Der eigenbrötlerische Schüler Kurono, der meist von seinen verrückt spielenden Hormonen geplagt wird, trifft in der U-Bahn Kato, einen Freund aus Kindertagen. Im Gegensatz zu Kurono kommt Kato als der edle Menschenfreund daher. Direkt bei ihrem Wiedersehen kommt es zur Katastrophe: Ein betrunkener Obdachloser fäll auf die Gleise. Niemand hilft, nur Kato. Binnen Sekunden überzeugt er Kurono, den Mann auf den Bahnsteig zu wuchten. Dem heranrasenden U-Bahn können beide aber nicht mehr entweichen, die Bahn zerfetzt die Freunde.

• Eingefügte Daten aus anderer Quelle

theorem meets_Bar2AccessesAreRefused :
    (∃ (s : State) (x : Nat), s.held = false ∧
      let o := s.fld F.HIF_BAR2_MAP_BASE * 2 ^ 36 + x
      (s.region o = .staging ∨ s.region o = .reserve ∨ s.region o = .control ∨ s.region o = .none) ∧ ∃ n, 0 < n ∧ n ≤ 4096 ∧
      x + n ≤ 2 ^ 36) ∧
    (∃ (s : State) (x : Nat), s.held = false ∧
      let o := s.fld F.HIF_BAR2_MAP_BASE * 2 ^ 36 + x
      (s.region o = .staging ∨ s.region o = .reserve ∨ s.region o = .control ∨ s.region o = .none) ∧ ∃ n, 0 < n ∧ n ≤ 4096 ∧
      x + n ≤ 2 ^ 36) ∧
    (∃ (s : State) (x : Nat), s.held = false ∧
      let o := s.fld F.HIF_BAR2_MAP_BASE * 2 ^ 36 + x
      (s.region o = .staging ∨ s.region o = .reserve ∨ s.region o = .control ∨ s.region o = .none) ∧ ∃ (d : List Byte),
      0 < d.length ∧ d.length ≤ 512 ∧ x + d.length ≤ 2 ^ 36) ∧
    (∃ (s : State) (x : Nat), s.held = false ∧
      let o := s.fld F.HIF_BAR2_MAP_BASE * 2 ^ 36 + x
      (s.region o = .staging ∨ s.region o = .reserve ∨ s.region o = .control ∨ s.region o = .none) ∧ ∃ (d : List Byte),
      0 < d.length ∧ d.length ≤ 512 ∧ x + d.length ≤ 2 ^ 36) ∧
    (∃ (s : State) (x : Nat), s.held = false ∧
      let o := s.fld F.HIF_BAR2_MAP_BASE * 2 ^ 36 + x
      (s.region o = .staging ∨ s.region o = .reserve ∨ s.region o = .control ∨ s.region o = .none) ∧
      ∃ (atop : Nat) (d : List Byte), (atop = 0 ∨ atop = 5 ∨ atop = 6 ∨ atop = 7) ∧ d.length = atomOperand atop ∧
      x % atomWidth atop = 0 ∧ x + 4 ≤ 2 ^ 36) :=
  ⟨⟨up.setFld F.HIF_BAR2_MAP_BASE 4, 0x7FC000000, by decide, by decide, 4096, by decide⟩,
   ⟨up.setFld F.HIF_BAR2_MAP_BASE 2, 0, by decide, by decide, 1, by decide⟩,
   ⟨up.setFld F.HIF_BAR2_MAP_BASE 64, 0, by decide, by decide, [1#8], by decide⟩,
   ⟨up.setFld F.HIF_BAR2_MAP_BASE 64, 0x3FFFFFF, by decide, by decide, [1#8], by decide⟩,
   ⟨up.setFld F.HIF_BAR2_MAP_BASE 5, 2 ^ 36 - 16, by decide, by decide, 5, List.replicate (atomOperand 5) 0#8, by decide⟩⟩

theorem meets_DoorbellMovesTheTail :
    (∃ (s : State) (src : Source) (p q : Nat), s.held = false ∧ src.wf = true ∧ p < 128 ∧ q < 16 ∧
      s.admission src .HIF_SQ_TAIL (qInst p q) = .accept ∧
      let k := qInst p q
      s.flag F.HIF_SQ_CTRL_DB_MEM k = true) ∧
    (∃ (s : State) (src : Source) (p q v : Nat), s.held = false ∧ src.wf = true ∧ p < 128 ∧ q < 16 ∧
      s.admission src .HIF_SQ_TAIL (qInst p q) = .accept ∧
      let k := qInst p q
      let n := 2 ^ s.fld F.HIF_SQ_CTRL_LOG2_ENTRIES k
      let head := s.fld F.HIF_SQ_HEAD_INDEX k
      let tail := s.fld F.HIF_SQ_TAIL_INDEX k
      let bad := n ≤ v % 65536 ∨ ringDist n head (v % 2 ^ 17) < ringDist n head tail ∨ n < ringDist n head (v % 2 ^ 17)
      s.flag F.HIF_SQ_CTRL_DB_MEM k = false ∧ ¬ bad) ∧
    (∃ (s : State) (src : Source) (p q v : Nat), s.held = false ∧ src.wf = true ∧ p < 128 ∧ q < 16 ∧
      s.admission src .HIF_SQ_TAIL (qInst p q) = .accept ∧
      let k := qInst p q
      let n := 2 ^ s.fld F.HIF_SQ_CTRL_LOG2_ENTRIES k
      let head := s.fld F.HIF_SQ_HEAD_INDEX k
      let tail := s.fld F.HIF_SQ_TAIL_INDEX k
      let bad := n ≤ v % 65536 ∨ ringDist n head (v % 2 ^ 17) < ringDist n head tail ∨ n < ringDist n head (v % 2 ^ 17)
      s.flag F.HIF_SQ_CTRL_DB_MEM k = false ∧ ¬ bad) ∧
    (∃ (s : State) (src : Source) (p q v : Nat), s.held = false ∧ src.wf = true ∧ p < 128 ∧ q < 16 ∧
      s.admission src .HIF_SQ_TAIL (qInst p q) = .accept ∧
      let k := qInst p q
      let n := 2 ^ s.fld F.HIF_SQ_CTRL_LOG2_ENTRIES k
      let head := s.fld F.HIF_SQ_HEAD_INDEX k
      let tail := s.fld F.HIF_SQ_TAIL_INDEX k
      let bad := n ≤ v % 65536 ∨ ringDist n head (v % 2 ^ 17) < ringDist n head tail ∨ n < ringDist n head (v % 2 ^ 17)
      s.flag F.HIF_SQ_CTRL_DB_MEM k = false ∧ bad) ∧
    (∃ (s : State) (src : Source) (p q v : Nat), s.held = false ∧ src.wf = true ∧ p < 128 ∧ q < 16 ∧
      s.admission src .HIF_SQ_TAIL (qInst p q) = .accept ∧
      let k := qInst p q
      let n := 2 ^ s.fld F.HIF_SQ_CTRL_LOG2_ENTRIES k
      let head := s.fld F.HIF_SQ_HEAD_INDEX k
      let tail := s.fld F.HIF_SQ_TAIL_INDEX k
      let bad := n ≤ v % 65536 ∨ ringDist n head (v % 2 ^ 17) < ringDist n head tail ∨ n < ringDist n head (v % 2 ^ 17)
      s.flag F.HIF_SQ_CTRL_DB_MEM k = false ∧ bad) :=
  ⟨⟨up.setFlag F.HIF_SQ_CTRL_DB_MEM true (qInst 127 15), .fw, 127, 15, by decide⟩,
   ⟨up, .fw, 127, 15, 63, by decide⟩,
   ⟨up, .fw, 127, 15, 65536, by decide⟩,
   ⟨up, .fw, 127, 15, 64, by decide⟩,
   ⟨up.setFld F.HIF_SQ_TAIL_INDEX 1 0, .fw, 0, 0, 0, by decide⟩⟩

theorem meets_SubnormalsAreFlushed :
    ∃ a b : F32,
      let nan : F32 → Bool := fun x => x.toNat / 2 ^ 23 % 256 == 255 && x.toNat % 2 ^ 23 != 0
      (nan a = true ∨ nan b = true) :=
  ⟨0x7F800001, 0, by decide⟩

theorem meets_AtomicsChangeTheirOperand :
    (∃ (s : State) (o atop : Nat), atop ≤ 8 ∧ s.canonical = true ∧ s.dir = [] ∧ o % atomWidth atop = 0 ∧
      s.halfDown (s.homeHalf o) = false ∧ s.halfDown (s.homeHalf (64 * (o / 64))) = false ∧ s.memFailed o = false ∧
      s.memFailed (64 * (o / 64)) = false ∧ s.mem.poisoned (o / 64) = false ∧ s.inHandoff o (atomWidth atop) = false ∧
      s.inMirror o (atomWidth atop) = false) ∧
    (∃ (s : State) (o atop : Nat), atop ≤ 8 ∧ s.canonical = true ∧ s.dir = [] ∧ o % atomWidth atop = 0 ∧
      s.halfDown (s.homeHalf o) = false ∧ s.halfDown (s.homeHalf (64 * (o / 64))) = false ∧ s.memFailed o = false ∧
      s.memFailed (64 * (o / 64)) = false ∧ s.mem.poisoned (o / 64) = false ∧ s.inHandoff o (atomWidth atop) = false ∧
      s.inMirror o (atomWidth atop) = false ∧ ∃ b, (b < o ∨ o + atomWidth atop ≤ b)) :=
  ⟨⟨up, 16, 8, by decide⟩,
   ⟨up, 16, 0, by decide, by decide, by decide, by decide, by decide, by decide, by decide, by decide, by decide, by decide,
     by decide, 24, by decide⟩⟩

theorem meets_HandoffRecordsChangeByRule :
    (∃ (s : State) (o : Nat) (d : List Byte), s.canonical = true ∧ o % 16 = 0 ∧ s.inHandoff o 16 = true ∧ s.dir = [] ∧
      s.halfDown (s.homeHalf o) = false ∧ s.halfDown (s.homeHalf (64 * (o / 64))) = false ∧ s.memFailed o = false ∧
      s.memFailed (64 * (o / 64)) = false ∧ s.mem.poisoned (o / 64) = false ∧
      let old := s.mem.bytes o 16
      let new := slice d 16 16
      let keeps := recField new 0 8 = recField old 0 8 ∧ recField new 12 4 = 0 ∧ recField new 24 8 = 0 ∧ recField new 8 4 ≤ 4
      let same := recField new 16 8 = recField old 16 8 ∧ recField new 32 32 = recField old 32 32 ∧ recField old 8 4 ≤ recField new 8 4
      let moved := recField new 16 8 ≠ recField old 16 8 ∧ recField new 32 32 = recField old 32 32 + 1
      (¬ (keeps ∧ (same ∨ moved)))) ∧
    (∃ (s : State) (o : Nat) (d : List Byte), s.canonical = true ∧ o % 16 = 0 ∧ s.inHandoff o 16 = true ∧ s.dir = [] ∧
      s.halfDown (s.homeHalf o) = false ∧ s.halfDown (s.homeHalf (64 * (o / 64))) = false ∧ s.memFailed o = false ∧
      s.memFailed (64 * (o / 64)) = false ∧ s.mem.poisoned (o / 64) = false ∧
      let old := s.mem.bytes o 16
      let new := slice d 16 16
      let keeps := recField new 0 8 = recField old 0 8 ∧ recField new 12 4 = 0 ∧ recField new 24 8 = 0 ∧ recField new 8 4 ≤ 4
      let same := recField new 16 8 = recField old 16 8 ∧ recField new 32 32 = recField old 32 32 ∧ recField old 8 4 ≤ recField new 8 4
      let moved := recField new 16 8 ≠ recField old 16 8 ∧ recField new 32 32 = recField old 32 32 + 1
      keeps ∧ (same ∨ moved)) ∧
    (∃ (s : State) (o : Nat) (d : List Byte), s.canonical = true ∧ o % 16 = 0 ∧ s.inHandoff o 16 = true ∧ s.dir = [] ∧
      s.halfDown (s.homeHalf o) = false ∧ s.halfDown (s.homeHalf (64 * (o / 64))) = false ∧ s.memFailed o = false ∧
      s.memFailed (64 * (o / 64)) = false ∧ s.mem.poisoned (o / 64) = false ∧
      let old := s.mem.bytes o 16
      let new := slice d 16 16
      let keeps := recField new 0 8 = recField old 0 8 ∧ recField new 12 4 = 0 ∧ recField new 24 8 = 0 ∧ recField new 8 4 ≤ 4
      let same := recField new 16 8 = recField old 16 8 ∧ recField new 32 32 = recField old 32 32 ∧ recField old 8 4 ≤ recField new 8 4
      let moved := recField new 16 8 ≠ recField old 16 8 ∧ recField new 32 32 = recField old 32 32 + 1
      keeps ∧ (same ∨ moved)) :=
  ⟨⟨hoff, 16, List.replicate 32 1#8, by decide⟩,
   ⟨hoff, 16, List.replicate 32 0#8, by decide⟩,
   ⟨hoff, 16, List.replicate 18 0#8 ++ [1#8, 0#8, 1#8] ++ List.replicate 11 0#8, by decide⟩⟩
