-- ==== Sys2Proof/Machine/Ports.lean ====
section
/-!
DEFINITION. What each event does: the ports of 30_encoding.md R72 and R153, and the words of a trace (R68, R71).
-/

namespace Sys2Proof.Machine

/-- A word the consumer port ignores: "no register changes and c_rdata is 0" (R68). -/
def ignoreCommand (st : State) : Host.Outcome State Fault Refusal := .next (st.deliver 0)

/-- One presentation of c_valid = 1 (R153): RDF, RDW and CLR execute; an invalid word, and any word of another domain, is
ignored, so "the consumer cannot inject edges, advance time or reset the block through this port". -/
def performCommand (w : BitVec 8) (st : State) : Host.Outcome State Fault Refusal :=
  match decode w with
  | .op i => if i.agent = .consumer then exec i st else ignoreCommand st
  | .invalid _ => ignoreCommand st

/-- The next word of a trace: the operation it spells; a word that spells none is refused by name (R68, U2). -/
def performWord (w : BitVec 8) (st : State) : Host.Outcome State Fault Refusal :=
  match decode w with
  | .op i => exec i st
  | .invalid why => .refused (.invalidWord w why)

/-- A level change of pin[n]: "A change of pin[n] from 0 to 1 is the operation RISE n; a change from 1 to 0 is FALL n"
(R72, R77). -/
def performEdge (n : Channel) (level : Bool) (st : State) : Host.Outcome State Fault Refusal :=
  if level then exec (.rise n) st else exec (.fall n) st

/-- The operation an event makes PWT perform, if it is one: the ports of R72, R77, R130, R153 and the words of R68. -/
def Event.operation : Event → Option Instr
  | .word w =>
    match decode w with
    | .op i => some i
    | .invalid _ => none
  | .pin n level => some (if level then .rise n else .fall n)
  | .reset => some .rst
  | .microsecond => some .tick
  | .command w =>
    match decode w with
    | .op i => if i.agent = .consumer then some i else none
    | .invalid _ => none

/-- What an event does to PWT. -/
def perform (e : Event) (st : State) : Host.Outcome State Fault Refusal :=
  match e with
  | .word w => performWord w st
  | .pin n level => performEdge n level st
  | .reset => exec .rst st
  | .microsecond => exec .tick st
  | .command w => performCommand w st

/-- No event is pending: nothing happens. "A run has no architected end" (R18), and no operation, no change. DESIGN CHOICE,
entry 4. -/
def idle (st : State) : Host.Outcome State Fault Refusal := .next st

/-- Take the next event the environment has chosen and perform it. -/
def performNext (st : State) : Host.Outcome State Fault Refusal :=
  match st.pending with
  | [] => idle st
  | e :: es => perform e (st.withPending es)

/-- The state whose next event is one trace word. -/
def State.presentWord (st : State) (w : BitVec 8) : State := st.withPending (.word w :: st.pending)

end Sys2Proof.Machine
end

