-- ==== Sys2Proof/Machine/Trace.lean ====
section
/-!
DEFINITION. Runs of operations (00_scope.md R14, R15), the pseudo-operations ADV, TAKE and POLL (30_encoding.md R73, R154,
41_consumer_handshake.md R87, R88, 42_timebase_and_reset.md R91) and the trace syntax (R71). TAKE and POLL are consumer
software, not operations of PWT: their branch "is taken by the consumer, outside the block" (R154). They are written over
exec, so that they do what the operations do.
-/

namespace Sys2Proof.Machine

/-- Operations applied one after another (R14). -/
def runOps : List Instr → State → Host.Outcome State Fault Refusal
  | [], st => .next st
  | i :: is, st => andThen (exec i st) (runOps is)

/-- The expansion of ADV d: "d consecutive TICKs; for d = 0, nothing" (R91). -/
def advOps (d : Nat) (NCH : Nat := 3) : List (Instr NCH) := List.replicate d .tick

/-- The expansion of TAKE n: the one operation RDF n if it returned 0, the three of the round if it returned 1 (R87). -/
def takeOps (n : Channel) (ready : Bool) : List Instr :=
  if ready then [.rdf n, .rdw n, .clr n] else [.rdf n]

/-- What a consumer has received: the state it leaves and the widths delivered, each with its channel, oldest first. -/
structure Taken where
  state : State
  delivered : List (Channel × Word)
  deriving DecidableEq, Repr

/-- Steps 2 and 3 of a round, after RDF n returned 1 (R87): read the width, clear the flag, deliver the width. -/
def finishRound (n : Channel) (st : State) : Host.Outcome Taken Fault Refusal :=
  andThen (exec (.rdw n) st) fun s2 =>
    andThen (exec (.clr n) s2) fun s3 =>
      .next { state := s3, delivered := (s2.cRdata.map fun v => (n, v)).toList }

/-- TAKE n, one protocol round with nothing in between (R87): the consumer branches on the value RDF n returned. -/
def take (n : Channel) (st : State) : Host.Outcome Taken Fault Refusal :=
  andThen (exec (.rdf n) st) fun s1 =>
    if s1.cRdata = some 1 then finishRound n s1 else .next { state := s1, delivered := [] }

/-- TAKE of each listed channel in turn. -/
def takeEach : List Channel → State → Host.Outcome Taken Fault Refusal
  | [], st => .next { state := st, delivered := [] }
  | n :: ns, st =>
    andThen (take n st) fun a =>
      andThen (takeEach ns a.state) fun b =>
        .next { state := b.state, delivered := a.delivered ++ b.delivered }

/-- POLL: "TAKE 1, TAKE 2, TAKE 3, in that order" (R88). -/
def poll (st : State) : Host.Outcome Taken Fault Refusal := takeEach Channel.all st

/-! ### The trace syntax -/

/-- A line of a trace (R71, R73). -/
inductive Line where
  /-- An operation, with the value a consumer read must return where the line is annotated. -/
  | op (i : Instr) (expected : Option Nat)
  | adv (d : Nat)
  | take (n : Channel)
  | poll
  deriving DecidableEq, Repr

/-- What a line does: the state it leaves and the widths it delivers. The annotation "is a check and not part of the
encoding" (R71). -/
def Line.run (l : Line) (st : State) : Host.Outcome Taken Fault Refusal :=
  match l with
  | .op i _ => andThen (exec i st) fun t => .next { state := t, delivered := [] }
  | .adv d => andThen (runOps (advOps d) st) fun t => .next { state := t, delivered := [] }
  | .take n => Machine.take n st
  | .poll => Machine.poll st

/-- Whether a line's annotation, if it has one, agrees with the value returned (R71): the annotation is a number, so one that
no register can hold agrees with nothing. -/
def Line.agrees (l : Line) (st : State) : Bool :=
  match l with
  | .op i (some v) =>
    match exec i st with
    | .next t => t.cRdata.map BitVec.toNat == some v
    | .fault _ => false
    | .refused _ => false
  | .op _ none => true
  | .adv _ => true
  | .take _ => true
  | .poll => true

/-- "; starts a comment that runs to the end of the line" (R71). -/
def stripComment (cs : List Char) : List Char := cs.takeWhile (· != ';')

/-- Text without its trailing blanks. -/
def dropTrailingBlanks : List Char → List Char
  | [] => []
  | c :: cs =>
    match dropTrailingBlanks cs with
    | [] => if c = ' ' then [] else [c]
    | d :: ds => c :: d :: ds

/-- Split at each separator: the first piece and the pieces after it, empty ones too. -/
def splitAtEach (sep : Char) : List Char → List Char × List (List Char)
  | [] => ([], [])
  | c :: cs =>
    let (piece, rest) := splitAtEach sep cs
    if c = sep then ([], piece :: rest) else (c :: piece, rest)

/-- The tokens of a line. Exactly one blank stands between two tokens, "for a channel operation one blank and the channel
number" (R71): a doubled or leading blank leaves an empty token, which no line has. Blanks before a comment are no token. -/
def tokens (cs : List Char) : List (List Char) :=
  match dropTrailingBlanks (stripComment cs) with
  | [] => []
  | d :: ds =>
    let (piece, rest) := splitAtEach ' ' (d :: ds)
    piece :: rest

/-- The value of a decimal digit. -/
def digitValue (c : Char) : Option Nat :=
  if '0' ≤ c ∧ c ≤ '9' then some (c.toNat - '0'.toNat) else none

/-- A decimal number, from its value so far. -/
def numberFrom (acc : Nat) : List Char → Option Nat
  | [] => some acc
  | c :: cs =>
    match digitValue c with
    | some d => numberFrom (10 * acc + d) cs
    | none => none

/-- A non-empty decimal number. -/
def number (cs : List Char) : Option Nat := if cs.isEmpty then none else numberFrom 0 cs

/-- "the channel number as a decimal digit 1, 2 or 3" (R71). -/
def channelToken (t : List Char) : Option Channel :=
  match t with
  | [c] => (digitValue c).bind Channel.ofNumber
  | _ => none

/-- The channel operation a mnemonic names. -/
def channelMnemonic (t : List Char) : Option (Channel → Instr) :=
  if t = "RISE".toList then some .rise
  else if t = "FALL".toList then some .fall
  else if t = "RDF".toList then some .rdf
  else if t = "RDW".toList then some .rdw
  else if t = "CLR".toList then some .clr
  else none

/-- A consumer read, the only operation that may be annotated (R71). -/
def isRead : Instr → Bool
  | .rdf _ => true
  | .rdw _ => true
  | .rise _ => false
  | .fall _ => false
  | .clr _ => false
  | .tick => false
  | .rst => false

/-- A line of one token. -/
def oneToken (a : List Char) : Option Line :=
  if a = "TICK".toList then some (.op .tick none)
  else if a = "RST".toList then some (.op .rst none)
  else if a = "POLL".toList then some .poll
  else none

/-- A line of two tokens. -/
def twoTokens (a b : List Char) : Option Line :=
  if a = "ADV".toList then (number b).map .adv
  else if a = "TAKE".toList then (channelToken b).map .take
  else
    match channelMnemonic a, channelToken b with
    | some mk, some n => some (.op (mk n) none)
    | _, _ => none

/-- A line of four tokens: an annotated read. -/
def fourTokens (a b c d : List Char) : Option Line :=
  match channelMnemonic a, channelToken b, number d with
  | some mk, some n, some v =>
    if c = "->".toList ∧ isRead (mk n) then some (.op (mk n) (some v)) else none
  | _, _, _ => none

/-- A line of text: nothing for a line outside the syntax, no line for a blank one ("blank lines are ignored", R71).
Entry 10. -/
def parseLine (cs : List Char) : Option (Option Line) :=
  match tokens cs with
  | [] => some none
  | [a] => (oneToken a).map some
  | [a, b] => (twoTokens a b).map some
  | [a, b, c, d] => (fourTokens a b c d).map some
  | _ => none

/-- The lines of a text, blank ones left out, or nothing if one of them is outside the syntax. -/
def parseLines : List (List Char) → Option (List Line)
  | [] => some []
  | cs :: rest =>
    match parseLine cs, parseLines rest with
    | some (some l), some ls => some (l :: ls)
    | some none, some ls => some ls
    | _, _ => none

/-- A trace as text, "one operation per line" (R71). -/
def parseTrace (cs : List Char) : Option (List Line) :=
  let (first, rest) := splitAtEach '\n' cs
  parseLines (first :: rest)

/-- The lines of a trace run one after another, and the widths they deliver. -/
def runLines : List Line → State → Host.Outcome Taken Fault Refusal
  | [], st => .next { state := st, delivered := [] }
  | l :: ls, st =>
    andThen (l.run st) fun a =>
      andThen (runLines ls a.state) fun b =>
        .next { state := b.state, delivered := a.delivered ++ b.delivered }

/-- Whether every annotation of a trace agrees with the value its read returns (R71). -/
def linesAgree : List Line → State → Bool
  | [], _ => true
  | l :: ls, st =>
    l.agrees st &&
      match l.run st with
      | .next a => linesAgree ls a.state
      | .fault _ => false
      | .refused _ => false

/-- The mnemonic of an operation, in capitals (R62, R71). -/
def mnemonicOf : Instr → String
  | .rise _ => "RISE"
  | .fall _ => "FALL"
  | .rdf _ => "RDF"
  | .rdw _ => "RDW"
  | .clr _ => "CLR"
  | .tick => "TICK"
  | .rst => "RST"

/-- The digit of a channel. -/
def digitOf (n : Channel) : Char := Nat.digitChar n.number

/-- The line of text for an operation (R71). -/
def spell (i : Instr) : List Char :=
  match i.channel with
  | some n => (mnemonicOf i).toList ++ [' ', digitOf n]
  | none => (mnemonicOf i).toList

/-- The text of a trace, each line ended by a newline (R71). -/
def spellTrace : List Instr → List Char
  | [] => []
  | i :: is => spell i ++ '\n' :: spellTrace is

end Sys2Proof.Machine
end

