theorem dimmer_eq (mode : RoundMode) (p : Word) :
    dimmer mode p = clampDuty (roundQuotient mode (((p.toNat : Int) - 1000) * 255) 1000) := rfl

theorem dimmer_bounds (mode : RoundMode) (p : Word) : 0 ≤ dimmer mode p ∧ dimmer mode p ≤ 255 := clampDuty_bounds _

theorem dimmerDuty_val (mode : RoundMode) (p : Word) : ((dimmerDuty mode p).val : Int) = dimmer mode p := by
  obtain ⟨h0, h1⟩ := dimmer_bounds mode p
  have hlt : (dimmer mode p).toNat < Config.dutyMax + 1 := by
    show _ < 256
    omega
  show (((dimmer mode p).toNat % (Config.dutyMax + 1) : Nat) : Int) = _
  rw [Nat.mod_eq_of_lt hlt, Int.toNat_of_nonneg h0]

/-- Settles O53: outside 1000..2000 the rounded quotient lies on the clamped side of 0 or 255, and between them inside, where the
clamp keeps it (roundQuotient_bounds). -/
theorem dimmerScalesAndClamps : Obligations.DimmerScalesAndClamps := by
  intro mode p
  obtain ⟨h0, h1⟩ := dimmer_bounds mode p
  have hbounds {k : Int} (hk : 0 ≤ k) := roundQuotient_bounds mode hk (((p.toNat : Int) - 1000) * 255)
  refine ⟨h0, h1, fun hp => ?_, fun hp => ?_, fun hlo hhi => ?_, dimmerDuty_val mode p⟩ <;> rw [dimmer_eq]
  · exact clampDuty_of_nonpos ((hbounds (le_refl 0)).2 (by omega))
  · exact clampDuty_of_ge ((hbounds (by decide)).1 (by omega))
  · rw [clampDuty_of_mem ((hbounds (le_refl 0)).1 (by omega)) ((hbounds (by decide)).2 (by omega))]
    refine ⟨?_, fun hm => roundQuotient_nearest hm _⟩
    rintro rfl
    rw [(roundQuotient_truncate _).1 (by omega)]
    omega

/-! ### One cycle of the control loop -/

/-- What POLL leaves of PWT: each buffer in turn released. -/
def State.drained (s : State) : State :=
  (((((s.releaseBuffer .one).deliver 0).releaseBuffer .two).deliver 0).releaseBuffer .three).deliver 0

/-- What one cycle makes of the environment: in turn, each channel's waiting width dispatched. -/
def Env.afterPoll (v : Env) (s : State) : Env :=
  ((v.dispatchWhen (s.F .one) .one (s.W .one)).dispatchWhen (s.F .two) .two (s.W .two)).dispatchWhen
    (s.F .three) .three (s.W .three)

theorem F_drained (s : State) (n : Channel) : s.drained.F n = false := by
  induction n using Channel.threeCases <;> simp [drained, Channel.ext_iff]

/-- To process the waiting widths of listed channels is to dispatch the first, if it waits, and to process the others. -/
theorem processAll_filter_cons (v : Env) (s : State) (n : Channel) (ns : List Channel) :
    v.processAll (((n :: ns).filter s.F).map fun m => (m, s.W m)) =
      (v.dispatchWhen (s.F n) n (s.W n)).processAll ((ns.filter s.F).map fun m => (m, s.W m)) := by
  cases hf : s.F n <;> simp [hf, Env.processAll, Env.dispatchWhen]

theorem processAll_waiting (v : Env) (s : State) :
    v.processAll ((Channel.all.filter s.F).map fun n => (n, s.W n)) = v.afterPoll s := by
  rw [Channel.all_default, processAll_filter_cons, processAll_filter_cons, processAll_filter_cons]
  rfl

theorem poll_eq (s : State) :
    poll s = .next { state := s.drained, delivered := (Channel.all.filter s.F).map fun n => (n, s.W n) } := by
  have hpoll : ∃ ps, poll s = .next { state := s.drained, delivered := ps } := by
    rw [poll, Channel.all_default, takeEach_cons, takeEach_cons, takeEach_cons]
    exact ⟨_, rfl⟩
  obtain ⟨ps, hps⟩ := hpoll
  rw [hps, ← takeEach_delivered (by decide) hps]

theorem cycle_eq (y : System) : y.cycle = .next { y with pwt := y.pwt.drained, env := y.env.afterPoll y.pwt } := by
  rw [System.cycle, poll_eq, andThen_next, processAll_waiting]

Plötzlich finden sie sich in einem Hochhaus gegenüber des Tokyo-Towers wieder. Mit ihnen befinden sich in der Wohnung weitere Personen, die auf dramatische Weise zuvor ihr Leben gelassen haben. Straßenschläger, Yakuza und eine Mitschülerin, die sich in der Badewanne die Pulsadern geöffnet hat. Beherrscht wird der Raum aber von einer großen schwarzen Kugel. Nishi, ein Mittelschüler, der schon länger hier zu sein scheint, klärt auf: Die Kugel, „Gantz“, wird sich bald öffnen, Schutzanzüge an die „Toten“ verteilen und sie losschicken, um Aliens zu töten, die unerkannt in Tokyo hausen.

Mehrere Folgen lang wird die Schicksalsgemeinschaft Aliens jagen und zur Strecke bringen, aber auch ihre Reihen werden dezimiert. Und langsam wird klar: „Gantz“ treibt ein Spiel, bei dem es keine Sieger geben kann.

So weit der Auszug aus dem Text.